TASK BRIEF: Lift out each line of the data that holds "cells".

┌─ RECORD EXCERPTS

theorem State.runMap_alters {s : State} {o : Option Owner} {t i j : Nat} {x : Work} {ch : List Part} {s0 : State} (h0
    : Alters ch s0 s) (hc : Part.le (Part.err ++ [Part.words, Part.tile, Part.queue, Part.nose]) ch = true) : Alters ch s0
    (State.runMap s o t i j x) := by
  unfold State.runMap
  try dsimp only
  repeat' (
    first
    | with_reducible (first | exact Alters.refl _ _ | apply Alters.ite | assumption | apply Alters.foldl |
                            apply State.bump_alters | apply State.flightErr_alters | apply State.putPort_alters |
                            apply State.raiseFor_alters | apply State.shortOf_alters | apply State.spadReads_alters |
                            apply readAll_alters | apply Alters.foldl1 | apply Alters.of_pair (by assumption))
    | exact Part.le_trans (by decide) hc
    | (refine (?_ : Part.le _ _ = true); decide)
    | intro _
    | with_reducible (first | rfl)
    | split
    | dsimp only
    | simp only [id_eq]
  )

theorem State.loadSlot_alters {s : State} {t slot : Nat} {ws : List Word} {ch : List Part} {s0 : State} (h0 : Alters
    ch s0 s) (hc : Part.le [.cells, .tile] ch = true) : Alters ch s0 (State.loadSlot s t slot ws) := by
  unfold State.loadSlot
  try dsimp only
  repeat' (
    first
    | with_reducible (first | exact Alters.refl _ _ | apply Alters.ite | assumption | apply State.wr_alters)
    | exact Part.le_trans (by decide) hc
    | (refine (?_ : Part.le _ _ = true); decide)
    | intro _
    | with_reducible (first | rfl)
    | split
    | dsimp only
    | simp only [id_eq]
    | with_reducible (first | apply Alters.updR_tile)
  )

theorem State.runLoad_alters {s : State} {o : Option Owner} {t : Nat} {x : Work} {ch : List Part} {s0 : State} (h0 :
    Alters ch s0 s) (hc : Part.le (Part.err ++ [Part.tile, Part.queue, Part.nose]) ch = true) : Alters ch s0 (State.runLoad s o t
    x) := by
  unfold State.runLoad
  try dsimp only
  repeat' (
    first
    | with_reducible (first | exact Alters.refl _ _ | apply Alters.ite | assumption | apply State.flightErr_alters |
                            apply State.loadSlot_alters | apply State.raiseFor_alters | apply State.shortOf_alters |
                            apply State.spadReads_alters | apply Alters.of_pair (by assumption))
    | exact Part.le_trans (by decide) hc
    | (refine (?_ : Part.le _ _ = true); decide)
    | intro _
    | with_reducible (first | rfl)
    | split
    | dsimp only
    | simp only [id_eq]
  )

end Sys2Proof.Machine
end

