-- ==== Sys2Proof/Laws/AltersStream.lean ====
section
/-! SUPPORT. What each operation of Machine/Stream.lean alters. -/

-- One closing tactic serves every lemma here; where a goal needs few of its steps the linters name the rest.
set_option linter.all false
set_option Elab.async false

namespace Sys2Proof.Machine

theorem State.spadBytes_alters {s : State} {o : Option Owner} {t a n : Nat} {ch : List Part} {s0 : State} (h0 : Alters
    ch s0 s) (hc : Part.le (Part.err ++ [Part.tile, Part.nose]) ch = true) : Alters ch s0 (State.spadBytes s o t a n).1 := by
  unfold State.spadBytes
  try dsimp only
  repeat' (
    first
    | with_reducible (first | exact Alters.refl _ _ | apply Alters.ite | assumption | apply State.spadReads_alters |
                            apply Alters.of_pair (by assumption))
    | exact Part.le_trans (by decide) hc
    | (refine (?_ : Part.le _ _ = true); decide)
    | intro _
    | with_reducible (first | rfl)
    | split
    | dsimp only
    | simp only [id_eq]
  )
theorem State.spadBytes_altersP {s : State} {o : Option Owner} {t a n : Nat} {t0 r0} (e_ : State.spadBytes s o t a n =
    (t0, r0)) {ch : List Part} {s0 : State} (h0 : Alters ch s0 s) (hc : Part.le (Part.err ++ [Part.tile, Part.nose]) ch =
    true) : Alters ch s0 t0 := by
  have h := State.spadBytes_alters (s := s) (o := o) (t := t) (a := a) (n := n) h0  hc
  rw [e_] at h; exact h

theorem State.readPiece_alters {s : State} {o : Owner} {x : StreamWork} {c : Piece} {ch : List Part} {s0 : State} (h0
    : Alters ch s0 s) (hc : Part.le (Part.err ++ [Part.tile, Part.mem, Part.nose, Part.power, Part.host]) ch = true) :
    Alters ch s0 (State.readPiece s o x c).1 := by
  unfold State.readPiece
  try dsimp only
  repeat' (
    first
    | with_reducible (first | exact Alters.refl _ _ | apply Alters.ite | assumption |
                          apply State.hostGet_alters | apply State.memRead_alters | apply State.spadBytes_alters |
                          apply Alters.of_pair (by assumption))
    | exact Part.le_trans (by decide) hc
    | (refine (?_ : Part.le _ _ = true); decide)
    | intro _
    | with_reducible (first | rfl)
    | split
    | dsimp only
    | simp only [id_eq]
  )
theorem State.readPiece_altersP {s : State} {o : Owner} {x : StreamWork} {c : Piece} {t0 r0} (e_ : State.readPiece s o
    x c = (t0, r0)) {ch : List Part} {s0 : State} (h0 : Alters ch s0 s) (hc : Part.le (Part.err ++ [Part.tile,
    Part.mem, Part.nose, Part.power, Part.host]) ch = true) : Alters ch s0 t0 := by
  have h := State.readPiece_alters (s := s) (o := o) (x := x) (c := c) h0  hc
  rw [e_] at h; exact h

theorem State.writePiece_alters {s : State} {o : Owner} {x : StreamWork} {c : Piece} {bs : List Byte} {ch : List Part}
    {s0 : State} (h0 : Alters ch s0 s) (hc : Part.le (Part.err ++ [Part.words, Part.tile, Part.memBytes, Part.mem,
    Part.queue, Part.sig, Part.nose, Part.power, Part.host]) ch = true) : Alters ch s0 (State.writePiece s o x c bs).1
    := by
  unfold State.writePiece
  try dsimp only
  repeat' (
    first
    | with_reducible (first | exact Alters.refl _ _ | apply Alters.ite | assumption |
                          apply State.carry_alters | apply State.hostPut_alters | apply State.remoteWrite_alters |
                          apply State.sealedWrite_alters | apply Alters.of_pair (by assumption))
    | exact Part.le_trans (by decide) hc
    | (refine (?_ : Part.le _ _ = true); decide)
    | intro _
    | with_reducible (first | rfl)
    | split
    | dsimp only
    | simp only [id_eq]
  )
theorem State.writePiece_altersP {s : State} {o : Owner} {x : StreamWork} {c : Piece} {bs : List Byte} {t0 r0} (e_ :
    State.writePiece s o x c bs = (t0, r0)) {ch : List Part} {s0 : State} (h0 : Alters ch s0 s) (hc : Part.le
    (Part.err ++ [Part.words, Part.tile, Part.memBytes, Part.mem, Part.queue, Part.sig, Part.nose, Part.power,
    Part.host]) ch = true) : Alters ch s0 t0 := by
  have h := State.writePiece_alters (s := s) (o := o) (x := x) (c := c) (bs := bs) h0  hc
  rw [e_] at h; exact h

theorem State.movePieces_alters {s : State} {o : Owner} {x : StreamWork} {ps : List Piece} {ch : List Part} {s0 :
    State} (h0 : Alters ch s0 s) (hc : Part.le (Part.err ++ [Part.words, Part.tile, Part.memBytes, Part.mem,
    Part.queue, Part.sig, Part.nose, Part.power, Part.host]) ch = true) : Alters ch s0 (State.movePieces s o x ps) :=
    by
  induction ps generalizing s o x with
  | nil =>
    unfold State.movePieces
    try dsimp only
    repeat' (
      first
      | with_reducible (first | exact Alters.refl _ _ | apply Alters.ite | assumption |
                            apply State.flightErr_alters | apply State.readPiece_alters | apply State.writePiece_alters |
                            apply Alters.of_pair (by assumption))
      | exact Part.le_trans (by decide) hc
      | (refine (?_ : Part.le _ _ = true); decide)
      | intro _
      | with_reducible (first | rfl)
      | split
      | dsimp only
      | simp only [id_eq]
    )
  | cons hd_ tl_ ih_ =>
    unfold State.movePieces
    try dsimp only
    repeat' (
      first
      | with_reducible (first | apply ih_ | exact Alters.refl _ _ | apply Alters.ite | assumption |
                            apply State.flightErr_alters | apply State.readPiece_alters | apply State.writePiece_alters |
                            apply Alters.of_pair (by assumption))
      | exact Part.le_trans (by decide) hc
      | (refine (?_ : Part.le _ _ = true); decide)
      | intro _
      | with_reducible (first | rfl)
      | split
      | dsimp only
      | simp only [id_eq]
    )

theorem State.onStream_alters {s : State} {g : StreamSt → StreamSt} {ch : List Part} {s0 : State} (h0 : Alters ch s0
    s) (hc : Part.le [.stream] ch = true) : Alters ch s0 (State.onStream s g) := by
  unfold State.onStream
  try dsimp only
  repeat' (
    first
    | with_reducible (first | exact Alters.refl _ _ | apply Alters.ite | assumption)
    | exact Part.le_trans (by decide) hc
    | (refine (?_ : Part.le _ _ = true); decide)
    | intro _
    | with_reducible (first | rfl)
    | split
    | dsimp only
    | simp only [id_eq]
    | with_reducible (first | apply Alters.upd_stream)
  )

theorem State.takeSlot_alters {s : State} {q : Nat} {ch : List Part} {s0 : State} (h0 : Alters ch s0 s) (hc : Part.le
    [.stream] ch = true) : Alters ch s0 (State.takeSlot s q) := by
  unfold State.takeSlot
  try dsimp only
  repeat' (
    first
    | with_reducible (first | exact Alters.refl _ _ | apply Alters.ite | assumption |
                          apply State.onStream_alters)
    | exact Part.le_trans (by decide) hc
    | (refine (?_ : Part.le _ _ = true); decide)
    | intro _
    | with_reducible (first | rfl)
    | split
    | dsimp only
    | simp only [id_eq]
  )

theorem State.giveSlots_alters {s : State} {q n : Nat} {ch : List Part} {s0 : State} (h0 : Alters ch s0 s) (hc :
    Part.le [.stream] ch = true) : Alters ch s0 (State.giveSlots s q n) := by
  unfold State.giveSlots
  try dsimp only
  repeat' (
    first
    | with_reducible (first | exact Alters.refl _ _ | apply Alters.ite | assumption |
                          apply State.onStream_alters)
    | exact Part.le_trans (by decide) hc
    | (refine (?_ : Part.le _ _ = true); decide)
    | intro _
    | with_reducible (first | rfl)
    | split
    | dsimp only
    | simp only [id_eq]
  )

theorem State.pieceDone_alters {s : State} {o : Owner} {ch : List Part} {s0 : State} (h0 : Alters ch s0 s) (hc :
    Part.le [.queue] ch = true) : Alters ch s0 (State.pieceDone s o) := by
  unfold State.pieceDone
  try dsimp only
  repeat' (
    first
    | with_reducible (first | exact Alters.refl _ _ | apply Alters.ite | assumption |
                          apply State.onFlight_alters)
    | exact Part.le_trans (by decide) hc
    | (refine (?_ : Part.le _ _ = true); decide)
    | intro _
    | with_reducible (first | rfl)
    | split
    | dsimp only
    | simp only [id_eq]
  )

theorem State.dropPosts_alters {s : State} {o : Owner} {ch : List Part} {s0 : State} (h0 : Alters ch s0 s) (hc :
    Part.le [.stream, .queue] ch = true) : Alters ch s0 (State.dropPosts s o) := by
  unfold State.dropPosts
  try dsimp only
  repeat' (
    first
    | with_reducible (first | exact Alters.refl _ _ | apply Alters.ite | assumption |
                          apply State.onFlight_alters | apply State.onStream_alters)
    | exact Part.le_trans (by decide) hc
    | (refine (?_ : Part.le _ _ = true); decide)
    | intro _
    | with_reducible (first | rfl)
    | split
    | dsimp only
    | simp only [id_eq]
  )

theorem State.setMove_alters {s : State} {m m' : Move} {ch : List Part} {s0 : State} (h0 : Alters ch s0 s) (hc :
    Part.le [.stream] ch = true) : Alters ch s0 (State.setMove s m m') := by
  unfold State.setMove
  try dsimp only
  repeat' (
    first
    | with_reducible (first | exact Alters.refl _ _ | apply Alters.ite | assumption | apply State.onStream_alters)
    | exact Part.le_trans (by decide) hc
    | (refine (?_ : Part.le _ _ = true); decide)
    | intro _
    | with_reducible (first | rfl)
    | split
    | dsimp only
    | simp only [id_eq]
  )

theorem State.turnGran_alters {s : State} {off st : Nat} {ch : List Part} {s0 : State} (h0 : Alters ch s0 s) (hc :
    Part.le [.cells, .mem] ch = true) : Alters ch s0 (State.turnGran s off st) := by
  unfold State.turnGran
  try dsimp only
  repeat' (
    first
    | with_reducible (first | exact Alters.refl _ _ | apply Alters.ite | assumption | apply State.moveGran_alters)
    | exact Part.le_trans (by decide) hc
    | (refine (?_ : Part.le _ _ = true); decide)
    | intro _
    | with_reducible (first | rfl)
    | split
    | dsimp only
    | simp only [id_eq]
  )

theorem State.loseMove_alters {s : State} {m : Move} {e : Err} {ch : List Part} {s0 : State} (h0 : Alters ch s0 s) (hc
    : Part.le [.cells, .mem, .stream, .queue] ch = true) : Alters ch s0 (State.loseMove s m e) := by
  unfold State.loseMove
  try dsimp only
  repeat' (
    first
    | with_reducible (first | exact Alters.refl _ _ | apply Alters.ite | assumption |
                          apply Alters.foldl | apply State.dropPosts_alters | apply State.flightErr_alters |
                          apply State.giveSlots_alters | apply State.onFlight_alters | apply State.onStream_alters |
                          apply State.turnGran_alters | apply Alters.foldl1)
    | exact Part.le_trans (by decide) hc
    | (refine (?_ : Part.le _ _ = true); decide)
    | intro _
    | with_reducible (first | rfl)
    | split
    | dsimp only
    | simp only [id_eq]
  )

└─

EXERCISE OUTPUT:
    ch s0 s) (hc : Part.le [.cells, .tile] ch = true) : Alters ch s0 (State.loadSlot s t slot ws) := by
    Part.le [.cells, .mem] ch = true) : Alters ch s0 (State.turnGran s off st) := by
    : Part.le [.cells, .mem, .stream, .queue] ch = true) : Alters ch s0 (State.loseMove s m e) := by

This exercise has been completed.